LA GACETA Mujer consultó a una chef, quien propone un plato con mariscos. Mirá la receta.

SENTIDOS. El erotismo puede brotar independientemente de los ingredientes. FOTO TOMADA DE FLICKR.COM/29800056@N05 SENTIDOS. El erotismo puede brotar independientemente de los ingredientes. FOTO TOMADA DE FLICKR.COM/29800056@N05
14 Febrero 2013
La inminente llegada del Día de los Enamorados es la excusa perfecta para armar un plan de a dos. En una salida o en casa, la comida será el nexo para que muchas parejas pasen una noche soñada. Para muchos especialistas, los platos afrodisíacos no existen, pero sí hay algunos detalles a tener en cuenta que ayudan a la estimulación del otro.

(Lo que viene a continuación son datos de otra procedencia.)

-- ==== Sys2Proof/Machine/Views.lean ====
section
/-! DEFINITION. Reading management space: the registers whose fields show other state of the device, and every other register
as it is stored (R22, R186, R507, R542 and the register tables of each chapter). -/

namespace Sys2Proof.Machine

/-- A word from fields, given as value and lowest bit. -/
def packW (l : List (Nat × Nat)) : Word := BitVec.ofNat 64 (l.foldl (fun v x => v ||| x.1 * 2 ^ x.2) 0)

/-- The stored register with further fields laid over it. -/
def withFields (s : Dev) (a : Nat) (l : List (Nat × Nat)) : Word := getR s a ||| packW l

/-! ## Codings -/

def judgeCode : JudgeState → Nat
  | .off => 0
  | .judging => 1
  | .stable => 2
  | .failed => 3
  | .tripped => 4

def leafCode : LeafState → Nat
  | .empty => 0
  | .loading => 1
  | .sealed => 2
  | .active => 3
  | .aborted => 4
  | .retired => 5

/-- SECTOR_STATE.state; the initial-load state reads 2 (R239). -/
def secCode : SecState → Nat
  | .active => 0
  | .fenced => 1
  | .resetting => 2
  | .initialLoad => 2
  | .offRetained => 3
  | .offLost => 4

def rangeCode : RangeState → Nat
  | .undefined => 0
  | .initialising => 1
  | .ready => 2
  | .lost => 3

def keyCode : KeyMode → Nat
  | .plaintext => 0
  | .xts => 1
  | .gcm => 2

def pcieCode : PcieState → Nat
  | .off => 0
  | .early => 1
  | .training => 2
  | .up => 3
  | .retraining => 4

def bundleCode : BundleState → Nat
  | .off => 0
  | .bringup => 1
  | .exchange => 2
  | .aligning => 3
  | .up => 4

def streamCode : StreamState → Nat
  | .search => 0
  | .locked => 1
  | .hold => 2

/-- RING_STATUS.state (R451). -/
def dmaCode : DmaState → Nat
  | .idle => 0
  | .running => 1
  | .stopped => 2
  | .error => 3

def tbModeCode : TbMode → Nat
  | .free => 0
  | .stream => 1
  | .running => 2

def escCode : EscState → Nat
  | .idle => 0
  | .timing => 1
  | .escalated => 2

/-! ## Words -/

/-- REF_STATUS (R139). -/
def viewRef (s : Dev) : Word :=
  packW [(s.clk.reduced.toNat, 40), ((if s.clk.mgmt.cur = 0 then 0 else 1), 39), (judgeCode s.clk.chref.state, 32),
    (judgeCode s.clk.xo.state, 24), (if s.clk.xo.state = .stable then s.clk.xoKhz % 2 ^ 24 else 0, 0)]

/-- TB_CLK_STATUS (R137). -/
def viewTbClk (s : Dev) : Word :=
  packW [(fldR s rTbClkStatus 47 32, 32), (fldR s rTbClkStatus 4 4, 4), (s.clk.tb.target.isSome.toNat, 3),
    ((decide (tbTarget s < s.clk.tb.cur)).toNat, 2), (s.clk.tb.cur % 4, 0)]

/-- A word of LEAF_DESC (R170). -/
def viewLeaf (s : Dev) (i l w : Nat) : Word :=
  let d := getLeaf s i l
  match w with
  | 0 => BitVec.ofNat 64 d.imageId
  | 1 => packW [(d.digest % 2 ^ 48, 16), ((activeLeaf s i == l).toNat, 7), (d.damaged.toNat, 6), (d.unavail.toNat, 5),
      (leafCode d.state, 0)]
  | 2 => packW [(d.seq % 2 ^ 32, 32), (d.commitId % 2 ^ 32, 0)]
  | _ => 0

/-- REGION_STATUS_n (R239). -/
def viewRegion (s : Dev) (n : Nat) : Word :=
  withFields s (rRegionStatus n) [(if regionMask s n = 0 then 0 else secCode (regionState s n), 60)]

/-- SECTOR_STATE_s (R239). -/
def viewSector (s : Dev) (i : Nat) : Word :=
  let r := regionOf s i
  packW [(r.isSome.toNat, 11), (r.getD 0, 7), ((secEscalated s i).toNat, 3), (secCode (getSec s i).state, 0)]

/-- DDR_CH_STATUS_n (R332). -/
def viewDdr (s : Dev) (n : Nat) : Word :=
  let c := getCh s n
  withFields s (rDdrStatus n) [(ddrStateCode c.state, 61), (c.cap % 512, 48), (c.ranks % 8, 45), (c.x8.toNat, 44), (c.gb32.toNat, 43),
    (c.rate % 256, 32)]

/-- A word of RANGE_m_r (R359). -/
def viewRange (s : Dev) (k w : Nat) : Word :=
  let g := getRange s k
  if g.state = .undefined then 0
  else match w with
    | 0 => packW [(rangeCode g.state, 62), (g.integrity.toNat, 61), (g.exhausted.toNat, 60), (g.slot % 64, 54), (g.base % 2 ^ 48, 0)]
    | 1 => packW [(g.size % 2 ^ 48, 0)]
    | 2 => if g.integrity then packW [(g.metaBase % 2 ^ 48, 0)] else 0
    | _ =>
      let kib := if g.integrity then (shareOf s (nth 0 g.engines 0) k).sliceSize / 1024 else 0
      let n := ((List.range 12).map fun e => ((getEng s e).unknown.filter fun u => u.rng = k).length).sum
      packW [(kib % 2 ^ 32, 32), (min n 31, 0)]

/-- ENC_SLOT_e_s (R359). -/
def viewSlot (s : Dev) (e n : Nat) : Word :=
  let x := getSlot s e n
  packW [((!x.key.isEmpty).toNat, 63), (keyCode x.mode, 61), (x.bound.isSome.toNat, 60), ((x.bound.getD 0) % 8, 56), (x.hw % 2 ^ 56, 0)]

/-- LANE_CFG_n: a lane that a controller holds reads mode 6 (R439). -/
def viewLaneCfg (s : Dev) (n : Nat) : Word :=
  if pcieHolds s n then putFld (getR s (rLaneCfg n)) 2 0 6 else getR s (rLaneCfg n)

/-- Words of LANE_APPLIED_n (R439). -/
def viewApplied (s : Dev) (n w : Nat) : Word := if w = 0 then (getLane s n).set0 else (getLane s n).set1

/-- LANE_TABLE_STATUS (R440). -/
def viewTable (s : Dev) : Word :=
  let t := s.links.lanes.table
  packW [(t.isSome.toNat, 63), (((t.map (·.copy)).getD 0) % 2, 62), (s.power.slotId % 64, 56),
    (((t.map (·.entries.length)).getD 0) % 2 ^ 16, 32), (((t.map (·.seq)).getD 0) % 2 ^ 32, 0)]

/-- PCIE_STATUS_q (R455). -/
def viewPcie (s : Dev) (q : Nat) : Word :=
  let c := getPcie s q
  withFields s (rPcieStatus q) [(pcieCode c.state, 61), (c.gen % 8, 58), (c.width % 32, 53), (maskOf (c.up.filter (· < 4)), 49)]

/-- TB_CAP_HEAD (R485). -/
def viewCapHead (s : Dev) (w : Nat) : Word :=
  match s.tb.queue with
  | [] => 0
  | c :: _ =>
    if w = 0 then BitVec.ofNat 64 c.time
    else packW [(1, 63), (tbModeCode c.mode, 21), (c.falling.toNat, 20), (c.source % 16, 16), (c.time / 2 ^ 64 % 2 ^ 16, 0)]

/-- A word of FLT_REC_g (R500). -/
def viewRec (s : Dev) (g w : Nat) : Word :=
  let r := getGroup s g
  match w with
  | 0 => packW [(r.valid.toNat, 63), (r.overflow.toNat, 62), (escCode r.esc, 60), (r.applied % 8, 57), (r.count % 2 ^ 16, 32),
      (r.source % 2 ^ 12, 0)]
  | 1 => BitVec.ofNat 64 r.detail
  | 2 => BitVec.ofNat 64 r.affected
  | _ => BitVec.ofNat 64 r.time

/-- FLT_SUMMARY (R500). -/
def viewSummary (s : Dev) : Word :=
  let mask := fun (p : FaultGroup → Bool) => maskOf ((List.range 8).filter fun g => p (getGroup s g))
  withFields s rFltSummary [((safeState s).toNat, 62), ((faultN s).toNat, 61), (mask fun r => r.esc = .escalated, 16),
    (mask fun r => r.esc = .timing, 8), (mask (·.valid), 0)]

/-- A word of the available-unit map (R506). -/
def unitMap (s : Dev) (w : Nat) : Word :=
  let live := fun (n : Nat) (out : Nat → Bool) => maskOf ((List.range n).filter fun i => !out i)
  match w with
  | 0 => BitVec.ofNat 64 (live 64 s.units.sectors.contains)
  | 1 => packW [((!s.units.gatewayDec).toNat, 49), ((!s.units.loaderDec).toNat, 48), (live 4 s.units.pcie.contains, 44),
      (live 4 s.units.sram.contains, 40), (live 8 (ddrOut s), 32), (live 32 s.units.quads.contains, 0)]
  | 2 => BitVec.ofNat 64 (tileMask s)
  | 7 => packW [(populatedGib s % 2 ^ 12, 32), (s.units.generation % 2 ^ 16, 0)]
  | n => if n < 7 then BitVec.ofNat 64 (live 64 fun b => s.units.atts.contains (64 * (n - 3) + b)) else 0

/-- KEYSTORE_STATUS (R516). -/
def viewKeys (s : Dev) : Word :=
  let k := s.bureau.keys
  let e := fun i => tGet (fun _ => ({} : SignEntry)) k.sign i
  packW ([(k.devKey.isSome.toNat, 63), (k.signFuse.toNat, 62), (maskOf ((k.imageKeys.map (·.1)).filter (· < 16)), 32)] ++
    (List.range 4).flatMap fun i => [((e i).programmed.toNat, 2 * i), ((e i).revoked.toNat, 2 * i + 1)])

/-- A word of an ECC log entry (R45). -/
def viewEccLog (s : Dev) (u n w : Nat) : Word :=
  let e := tGet (fun _ => ({} : EccEntry)) s.eccLog (16 * u + n)
  if w = 0 then packW [(e.valid.toNat, 63), (e.kind % 4, 61), (e.location % 2 ^ 48, 0)]
  else packW [(e.count % 2 ^ 16, 48), (e.syndrome % 2 ^ 15, 0)]

/-! ## Blocks -/

/-- Block 3. -/
def view3 (s : Dev) (o : Nat) : Word :=
  if o < 0x1000 then viewLeaf s (o / 0x40) (o % 0x40 / 0x20) (o % 0x20 / 8)
  else match slotOf o 0x3000 8 16 with
    | some n => viewRegion s n
    | none => match slotOf o 0x3200 8 64 with
      | some i => viewSector s i
      | none =>
        if o = 0x4008 then withFields s rScrubStatus [((scrubRuns s).toNat, 63)]
        else if o = 0x2000 then withFields s rBootCfg [((bitR s rBootCfg 20 || bitR s rBootCfg 21).toNat, 20)]
        else getR s (blk 3 + o)

/-- Block 8. -/
def view8 (s : Dev) (o : Nat) : Word :=
  if 0x3000 ≤ o && o < 0x3200 then viewRange s (8 * ((o - 0x3000) / 0x100) + (o - 0x3000) % 0x100 / 0x20) (o % 0x20 / 8)
  else if 0x10000 ≤ o && o < 0x11800 then viewSlot s ((o - 0x10000) / 0x200) (o % 0x200 / 8)
  else getR s (blk 8 + o)

/-- Block 6: an edge router's DROP.reasm is fixed, and 0 for debug access (R304). -/
def view6 (s : Dev) (o : Nat) : Word :=
  let a := o / 0x100
  if o % 0x100 = 0x40 && isEdgeAddr a && a ≠ debugAddr then withFields s (blk 6 + o) [(reasmSize s (4 * a) - 1, 48)]
  else getR s (blk 6 + o)

/-- Block 10. -/
def view10 (s : Dev) (o : Nat) : Word :=
  if 0x1000 ≤ o && o < 0x3000 then
    let n := (o - 0x1000) / 0x40
    match (o - 0x1000) % 0x40 with
    | 0 => viewLaneCfg s n
    | 8 => withFields s (rLaneStatus n) [(stageCode (getLane s n).stage, 61)]
    | 0x10 => viewApplied s n 0
    | 0x18 => viewApplied s n 1
    | _ => getR s (blk 10 + o)
  else if o = 0x3000 then viewTable s
  else getR s (blk 10 + o)

/-- Block 11. -/
def view11 (s : Dev) (o : Nat) : Word :=
  if o < 0x40000 then
    let q := o / 0x10000
    let r := o % 0x10000
    if r = 8 then viewPcie s q
    else if 0x1000 ≤ r && r < 0x1100 && r % 0x40 = 0x18 then
      let d := (r - 0x1000) / 0x40
      withFields s (rRingStatus q d) [(dmaCode (getDma s q d).state, 61)]
    else getR s (blk 11 + o)
  else if o < 0x42000 && o % 0x100 = 8 then
    let b := (o - 0x40000) / 0x100
    withFields s (rLinkStatus b) [(bundleCode (getBundle s b).state, 61)]
  else if o = 0x50000 then withFields s rTsStatus [(streamCode s.links.stream.state, 62)]
  else getR s (blk 11 + o)

/-- Block 12. -/
def view12 (s : Dev) (o : Nat) : Word :=
  if o = 0x10000 then BitVec.ofNat 64 (time80 s)
  else if o = 0x10008 then packW [(tbModeCode s.tb.mode, 16), (time80 s / 2 ^ 64 % 2 ^ 16, 0)]
  else if o = 0x10048 then withFields s rCapStatus [(s.tb.queue.length % 128, 32)]
  else if o = 0x10050 then viewCapHead s 0
  else if o = 0x10058 then viewCapHead s 1
  else getR s (blk 12 + o)

/-- Block 13. -/
def view13 (s : Dev) (o : Nat) : Word :=
  if o < 0x200 && 8 ≤ o % 0x40 && o % 0x40 ≤ 0x20 then viewRec s (o / 0x40) (o % 0x40 / 8 - 1)
  else if o = 0x400 then viewSummary s
  else match slotOf o 0x2000 8 8 with
    | some w => unitMap s w
    | none => getR s (blk 13 + o)

/-- Block 14. -/
def view14 (s : Dev) (o : Nat) : Word :=
  if o < 0x10000 then getR s (blk 14 + o)
  else viewEccLog s ((o - 0x10000) / 0x100) (o % 0x100 / 16) (o % 16 / 8)

/-- Block 15. -/
def view15 (s : Dev) (o : Nat) : Word :=
  if o = 0 then viewKeys s
  else if 0x100 ≤ o && o < 0x200 then
    let e := tGet (fun _ => ({} : SignEntry)) s.bureau.keys.sign ((o - 0x100) / 0x40)
    BitVec.ofNat 64 (e.hash / 2 ^ (64 * (o % 0x40 / 8)))
  else 0

/-- The 8-byte slot at a BAR0 offset, without what the read itself does. -/
def regView (s : Dev) (a : Nat) : Word :=
  let o := a % 2 ^ 20
  if (regFields a).isEmpty then 0
  else match a / 2 ^ 20 with
    | 2 => if o = 8 then viewRef s else if o = 0x18 then viewTbClk s else getR s a
    | 3 => view3 s o
    | 6 => view6 s o
    | 7 => if 0x1000 ≤ o && o % 0x100 = 8 then viewDdr s ((o - 0x1000) / 0x100) else getR s a
    | 8 => view8 s o
    | 9 => gwWord s o
    | 10 => view10 s o
    | 11 => view11 s o
    | 12 => view12 s o
    | 13 => view13 s o
    | 14 => view14 s o
    | 15 => view15 s o
    | _ => getR s a

/-- A read of the slot at BAR0 offset `a` (a multiple of 8): a ledger entry is decoded (R186); a read of FLT_REC word 0 lets the
group send again (R490); the time left of a running health check is an undefined value up to its timeout (assumption 23). -/
def mgmtRead (a : Nat) (s : Dev) : Word × Dev :=
  let o := a % 2 ^ 20
  match a / 2 ^ 20 with
  | 4 => if o < 0xC0000 then ledgerRead 0 (o / 8 / 1536) (o / 8 % 1536) s else (0, s)
  | 5 => if o < 0xC0000 then ledgerRead 1 (o / 8 / 1536) (o / 8 % 1536) s else (0, s)
  | 13 =>
    let v := regView s a
    if o < 0x200 && o % 0x40 = 8 then (v, updGroup s (o / 0x40) fun r => { r with sent := false }) else (v, s)
  | 3 =>
    if o = 0x2010 && bitR s rHealth 60 then
      let (w, s) := takeWord s
      (withFields (setR s rHealth 31 0 0) rHealth [(w.toNat % (fldR s rHealth 31 0 + 1), 0)], s)
    else (regView s a, s)
  | _ => (regView s a, s)

end Sys2Proof.Machine
end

Aunque a una decena de alimentos son señalados como perfectos, la simple compañía de la pareja ayuda a incrementar el flujo sanguíneo, paso previo para ayudar a liberar las tensiones. De todas maneras, no estará de más experimentar con las almendras, el azafrán, la canela, la palta y la menta, por mencionar sólo algunos de los señalados como afrodisíacos. 

Uno de los grandes secretos estará en la ambientación del lugar y estimular los sentidos. Por eso, se recomiendan platos que se puedan comer con las manos, con múltiples colores, aromas y texturas.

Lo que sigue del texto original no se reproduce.